• Activity: Find "SUPPORT. The model's" and "def done : State" in the records below. Copy the lines holding them and every line between, exactly, and no others.

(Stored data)
Content starts
-- ==== Sys2Proof/Tests/Slice0.lean ====
section
/-!
SUPPORT. The model's own tests. Expected values come from the spec: its rules' examples and the vectors of
95_test_vectors.md, named in each comment. The `witness_` theorems show that the hypotheses of each statement can be met
together, clause by clause.
-/

namespace Sys2Proof.Tests

open Sys2Proof.Machine Sys2Proof.Safety

/-! ## Helpers -/

/-- The state a step or command leaves, if it goes on. -/
def after : StepOutcome → Option State
  | .next t => some t
  | .fault _ => none
  | .refused _ => none

/-- The last response word of an outcome. -/
def answerOf (o : StepOutcome) : Option RespWord := (after o).bind fun t => t.resps.getLast?

/-- A view of the state an outcome leaves. -/
def leaves {α : Type} (o : StepOutcome) (f : State → α) : Option α := (after o).map f

/-- 256 words, all 0 but words 47 and 255, in a mode, not resolved yet. -/
def record (w47 w255 : IdWord) (m : Mode) : State :=
  { State.reset with
    raw := ((Vector.replicate 256 0x0000#16).set 47 w47).set 255 w255
    wcnt := 256#9
    mode := m }

/-- A record resolved to `NATIVE`, without a digest. -/
def ready : State := { record 0x8000#16 0x00A5#16 .detect with endn := .native }

/-- The same with a digest of all 0x01. -/
def done : State := { ready with digest := Vector.replicate 32 0x01#8, dvalid := true }

/-- Out of reset, with a fault standing. -/
def faulty (f : FaultKind) : State := { State.reset with err := some f }

/-- A state with one command word presented. -/
def presented (s : State) (c : CmdWord) : State := { s with inputs := [.cmd c] }

/-! ## Syntax, encodings -/

/-- WellFormed smoke: each of the two checks refuses its ill-formed term (R74 item 4). -/
theorem test_wf_refuses_setmode_3 : (Instr.setmode 3#2).wf = false := by decide
theorem test_wf_refuses_rds_3 : (Instr.rds 3#2).wf = false := by decide
theorem test_wf_accepts_the_rest : (Instr.setmode 2#2).wf = true ∧ (Instr.rds 2#2).wf = true ∧ Instr.hash.wf = true := by
  decide

/-! Words written out field by field from R72 and R73: `op`, `rsv`, `arg`. -/

theorem test_decode_nop : decode (0b00000000#8 ++ 0b00000000#8 ++ 0b0000000000000000#16) = some .nop := by decide
theorem test_decode_rst : decode (0b00000001#8 ++ 0b00000000#8 ++ 0b0000000000000000#16) = some .rst := by decide
theorem test_decode_setmode : decode (0b00000010#8 ++ 0b00000000#8 ++ 0b0000000000000001#16) = some (.setmode 1#2) := by
  decide
theorem test_decode_rds : decode (0b00000011#8 ++ 0b00000000#8 ++ 0b0000000000000010#16) = some (.rds 2#2) := by decide
theorem test_decode_ldw : decode (0b00010000#8 ++ 0b00000000#8 ++ 0b1011111011101111#16) = some (.ldw 0xBEEF#16) := by
  decide
theorem test_decode_resolve : decode (0b00010001#8 ++ 0b00000000#8 ++ 0b0000000000000000#16) = some .resolve := by decide
theorem test_decode_rdw : decode (0b00010010#8 ++ 0b00000000#8 ++ 0b0000000011111111#16) = some (.rdw 255#8) := by decide
theorem test_decode_rdr : decode (0b00010011#8 ++ 0b00000000#8 ++ 0b0000000000101111#16) = some (.rdr 47#8) := by decide
theorem test_decode_pwb : decode (0b00100000#8 ++ 0b00000000#8 ++ 0b0000000001010100#16) = some (.pwb 0x54#8) := by decide
theorem test_decode_rdt : decode (0b00100001#8 ++ 0b00000000#8 ++ 0b0000000000111111#16) = some (.rdt 63#6) := by decide
theorem test_decode_hash : decode (0b00110000#8 ++ 0b00000000#8 ++ 0b0000000000000000#16) = some .hash := by decide
theorem test_decode_rdd : decode (0b00110001#8 ++ 0b00000000#8 ++ 0b0000000000011111#16) = some (.rdd 31#5) := by decide

/-- S50 to S59a: illegal words. -/
theorem test_decode_refuses_illegal_words :
    ([0x04000000#32, 0xFF000000#32, 0x0F000000#32, 0x32000000#32, 0x00000001#32, 0x00010000#32, 0x02000003#32,
      0x03000003#32, 0x10010000#32, 0x12000100#32, 0x20000100#32, 0x21000040#32, 0x31000020#32, 0x30000001#32,
      0x11008000#32].map decode).all Option.isNone = true := by decide

/-- R78's examples, and the host's numbering of a row's bits. -/
theorem test_encode_examples :
    encode (.ldw 0x0080#16) = 0x10000080#32 ∧ encode (.pwb 0x74#8) = 0x20000074#32 ∧
    encode (.rdd 31#5) = 0x3100001F#32 ∧ encode (.setmode 2#2) = 0x02000002#32 ∧
    decodeTableWord 32 0x3100001F = some (.rdd 31#5) := by decide

/-! ## One step of each command -/

/-- S1, and the fault state's `03010000` after S50. -/
theorem test_nop_answers : answerOf (step (presented State.reset 0x00000000#32)) = some 0x00010000#32 ∧
    answerOf (step (presented (faulty .illegalCommand) 0x00000000#32)) = some 0x03010000#32 := by decide +kernel

/-- S4: `RST` leaves the fault state and answers with `err` = 0. -/
theorem test_rst_leaves_fault_state :
    answerOf (step (presented { faulty .malformedRecord with wcnt := 255#9 } 0x01000000#32)) = some 0x00010000#32 ∧
    leaves (step (presented { faulty .malformedRecord with wcnt := 255#9 } 0x01000000#32)) (fun t => (t.wcnt, t.err)) =
      some (0#9, none) := by decide +kernel

/-- S3, and S66's sequence error. -/
theorem test_setmode_reverse : leaves (step (presented State.reset 0x02000002#32)) (fun t => (t.mode, t.resps)) =
    some (.reverse, [0x00010000#32]) := by decide +kernel
theorem test_setmode_after_resolution : answerOf (step (presented done 0x02000001#32)) = some 0x04000000#32 := by
  decide +kernel

/-- R95's example after P1 (`END` = 2, `DVALID` = 1), and P3's `RDS wcnt` in the fault state. -/
theorem test_rds_flags : answerOf (exec (.rds 0#2) { done with endn := .swapped }) = some 0x00010018#32 := by decide +kernel
theorem test_rds_wcnt_in_fault_state :
    answerOf (step (presented { faulty .malformedRecord with wcnt := 255#9 } 0x03000001#32)) = some 0x010100FF#32 := by
  decide +kernel

/-- R112's example: the 48th `LDW`. S5: the 257th and the 258th store nothing and the count sticks at 257. -/
theorem test_ldw_stores :
    leaves (step (presented { State.reset with wcnt := 47#9 } 0x10000080#32)) (fun t => (t.raw[47], t.wcnt, t.resps)) =
      some (0x0080#16, 48#9, [0x00010000#32]) := by decide +kernel
theorem test_ldw_too_many :
    leaves (exec (.ldw 0xBEEF#16) { State.reset with wcnt := 256#9 }) (fun t => (t.raw[255], t.wcnt)) = some (0#16, 257#9) ∧
    leaves (exec (.ldw 0xBEEF#16) { State.reset with wcnt := 257#9 }) (fun t => (t.raw[255], t.wcnt)) = some (0#16, 257#9) := by
  decide +kernel

/-- The resolution vectors S10 to S16g: word 47, word 255, `END` afterwards. -/
theorem test_resolve_vectors :
    ([(0x8000#16, 0x0000#16, Order.native), (0x0080#16, 0x0000#16, .swapped), (0x8080#16, 0x0000#16, .unknown),
      (0x8080#16, 0x00A5#16, .native), (0x8080#16, 0xA500#16, .swapped), (0x8080#16, 0xA5A5#16, .unknown),
      (0x0000#16, 0x00A5#16, .native), (0x0000#16, 0xA500#16, .swapped), (0x0000#16, 0xA5A5#16, .unknown),
      (0x0000#16, 0x0000#16, .unknown), (0x8012#16, 0xA500#16, .native), (0x1280#16, 0x00A5#16, .swapped),
      (0x80A5#16, 0xA580#16, .native), (0x7F80#16, 0x0000#16, .swapped), (0x0081#16, 0x12A5#16, .native),
      (0x8080#16, 0xA4A5#16, .native), (0xFFFF#16, 0xFFFF#16, .unknown)].all fun v =>
        leaves (exec .resolve (record v.1 v.2.1 .detect)) (fun t => (t.endn, t.resps)) ==
          some (v.2.2, [if v.2.2 = .unknown then 0x02000000#32 else 0x00010000#32])) = true := by decide +kernel

/-- S17 to S19: forced modes; S5a: a miscounted record. -/
theorem test_resolve_forced_and_miscounted :
    leaves (exec .resolve (record 0x0000#16 0x0000#16 .native)) (fun t => t.endn) = some .native ∧
    leaves (exec .resolve (record 0x8000#16 0x00A5#16 .reverse)) (fun t => t.endn) = some .swapped ∧
    leaves (exec .resolve State.reset) (fun t => (t.endn, t.resps)) = some (.none, [0x01000000#32]) := by decide +kernel

/-- R121's example, and P3's refusal of a word not loaded. -/
theorem test_rdw : answerOf (exec (.rdw 47#8) (record 0x0080#16 0#16 .detect)) = some 0x00010080#32 ∧
    answerOf (exec (.rdw 255#8) { faulty .malformedRecord with wcnt := 255#9 }) = some 0x01000000#32 ∧
    answerOf (exec (.rdw 0#8) State.reset) = some 0x04000000#32 := by decide +kernel

/-- R122's example, and S61. -/
theorem test_rdr : answerOf (exec (.rdr 47#8) { record 0x0080#16 0#16 .detect with endn := .swapped }) = some 0x00018000#32 ∧
    answerOf (exec (.rdr 0#8) State.reset) = some 0x04000000#32 := by decide +kernel

/-- R144's example (`T` is folded); S33 and S32: a full vector, a deleted byte, a dropped byte. -/
theorem test_pwb_folds_and_maps : leaves (step (presented State.reset 0x20000054#32)) (fun t => (t.tp[0], t.plen, t.resps)) =
    some (0x14#8, 1#7, [0x00010000#32]) := by decide +kernel
theorem test_pwb_full : leaves (exec (.pwb 0x61#8) { State.reset with plen := 64#7 }) (fun t => (t.plen, t.trunc)) = some (64#7, true) ∧
    leaves (exec (.pwb 0x21#8) { State.reset with plen := 64#7 }) (fun t => (t.plen, t.trunc)) = some (64#7, false) := by
  decide +kernel

/-- S36 and S36k: `Hello, World; 42` in both digit orders. -/
theorem test_map_password :
    ([0x48, 0x65, 0x6C, 0x6C, 0x6F, 0x2C, 0x20, 0x57, 0x6F, 0x72, 0x6C, 0x64, 0x3B, 0x20, 0x34, 0x32].map (BitVec.ofNat 8) |>
      fun p => mapPassword .ascending p = [0x23#8, 0x12#8, 0x26#8, 0x26#8, 0x18#8, 0x39#8, 0x11#8, 0x18#8, 0x13#8, 0x26#8,
        0x20#8, 0x27#8, 0x39#8, 0x06#8, 0x04#8] ∧ (mapPassword .keyboard p).drop 13 = [0x05#8, 0x03#8]) := by decide +kernel

/-- After S24: `RDT 2`; after S50: `RDT` is refused. -/
theorem test_rdt : answerOf (exec (.rdt 2#6) { State.reset with tp := State.reset.tp.set 2 0x1F#8, plen := 4#7 }) =
      some 0x0001001F#32 ∧
    answerOf (exec (.rdt 0#6) (faulty .illegalCommand)) = some 0x03000000#32 := by decide +kernel

/-- S40: the digest of `test` on the record Z47, its first and last bytes and flags. -/
theorem test_hash_s40 :
    leaves (exec .hash { record 0x0080#16 0#16 .detect with
        endn := .swapped
        tp := (((State.reset.tp.set 0 0x14#8).set 1 0x12#8).set 2 0x1F#8).set 3 0x14#8
        plen := 4#7 })
      (fun t => (t.digest.toList.take 4, t.digest[24], t.digest[31], t.dvalid, t.zbyte)) =
    some ([0xBA#8, 0xFD#8, 0x85#8, 0x4F#8], 0x02#8, 0xF7#8, true, false) := by decide +kernel

/-- S49: the password `o` gives a digest with zero bytes. -/
theorem test_hash_s49_zero_byte :
    leaves (exec .hash { record 0x0080#16 0#16 .detect with
        endn := .swapped, tp := State.reset.tp.set 0 0x18#8, plen := 1#7 })
      (fun t => (t.digest[0], t.digest[2], t.zbyte)) = some (0xC2#8, 0x00#8, true) := by decide +kernel

/-- S60, and R168: a digest byte. -/
theorem test_rdd : answerOf (exec (.rdd 0#5) State.reset) = some 0x04000000#32 ∧
    answerOf (exec (.rdd 31#5) done) = some 0x00010001#32 := by decide +kernel

/-- P2: `FIELDS` puts the low byte of a resolved word first (word 10 = 0x5744 under `NATIVE`). -/
theorem test_fields_low_byte_first :
    ({ ready with raw := ready.raw.set 10 0x5744#16 } : State).fields.take 2 = [0x44#8, 0x57#8] := by decide +kernel

/-- R190: the empty message and 64 zero bytes (first words), and the schedule and first round of `abc`. -/
theorem test_sha256_values :
    (sha256 []).toList.take 4 = [0xE3#8, 0xB0#8, 0xC4#8, 0x42#8] ∧
    (sha256 (List.replicate 64 0x00#8)).toList.take 4 = [0xF5#8, 0xA5#8, 0xFD#8, 0x42#8] := by decide +kernel
theorem test_sha256_abc_intermediates :
    (schedule (wordsOf (padMessage [0x61#8, 0x62#8, 0x63#8]))).drop 15 |>.take 4 |>
      (· = [0x00000018#32, 0x61626380#32, 0x000f0000#32, 0x7da86405#32]) := by decide +kernel
theorem test_sha256_abc_first_round :
    roundT1 hashInit 0x428a2f98#32 0x61626380#32 = 0x54da50e8#32 ∧ roundT2 hashInit = 0x08909ae5#32 := by decide +kernel

/-! ## The step -/

/-- R75: an illegal word faults once, then is refused; the first fault is kept (60_exceptions.md, after S50). -/
theorem test_illegal_word : answerOf (step (presented State.reset 0x04000000#32)) = some 0x03000000#32 ∧
    answerOf (step (presented (faulty .malformedRecord) 0x04000000#32)) = some 0x01000000#32 := by decide +kernel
Content ends
• Output below:
SUPPORT. The model's own tests. Expected values come from the spec: its rules' examples and the vectors of
95_test_vectors.md, named in each comment. The `witness_` theorems show that the hypotheses of each statement can be met
together, clause by clause.
-/

namespace Sys2Proof.Tests

open Sys2Proof.Machine Sys2Proof.Safety

/-! ## Helpers -/

/-- The state a step or command leaves, if it goes on. -/
def after : StepOutcome → Option State
  | .next t => some t
  | .fault _ => none
  | .refused _ => none

/-- The last response word of an outcome. -/
def answerOf (o : StepOutcome) : Option RespWord := (after o).bind fun t => t.resps.getLast?

/-- A view of the state an outcome leaves. -/
def leaves {α : Type} (o : StepOutcome) (f : State → α) : Option α := (after o).map f

/-- 256 words, all 0 but words 47 and 255, in a mode, not resolved yet. -/
def record (w47 w255 : IdWord) (m : Mode) : State :=
  { State.reset with
    raw := ((Vector.replicate 256 0x0000#16).set 47 w47).set 255 w255
    wcnt := 256#9
    mode := m }

/-- A record resolved to `NATIVE`, without a digest. -/
def ready : State := { record 0x8000#16 0x00A5#16 .detect with endn := .native }

/-- The same with a digest of all 0x01. -/
def done : State := { ready with digest := Vector.replicate 32 0x01#8, dvalid := true }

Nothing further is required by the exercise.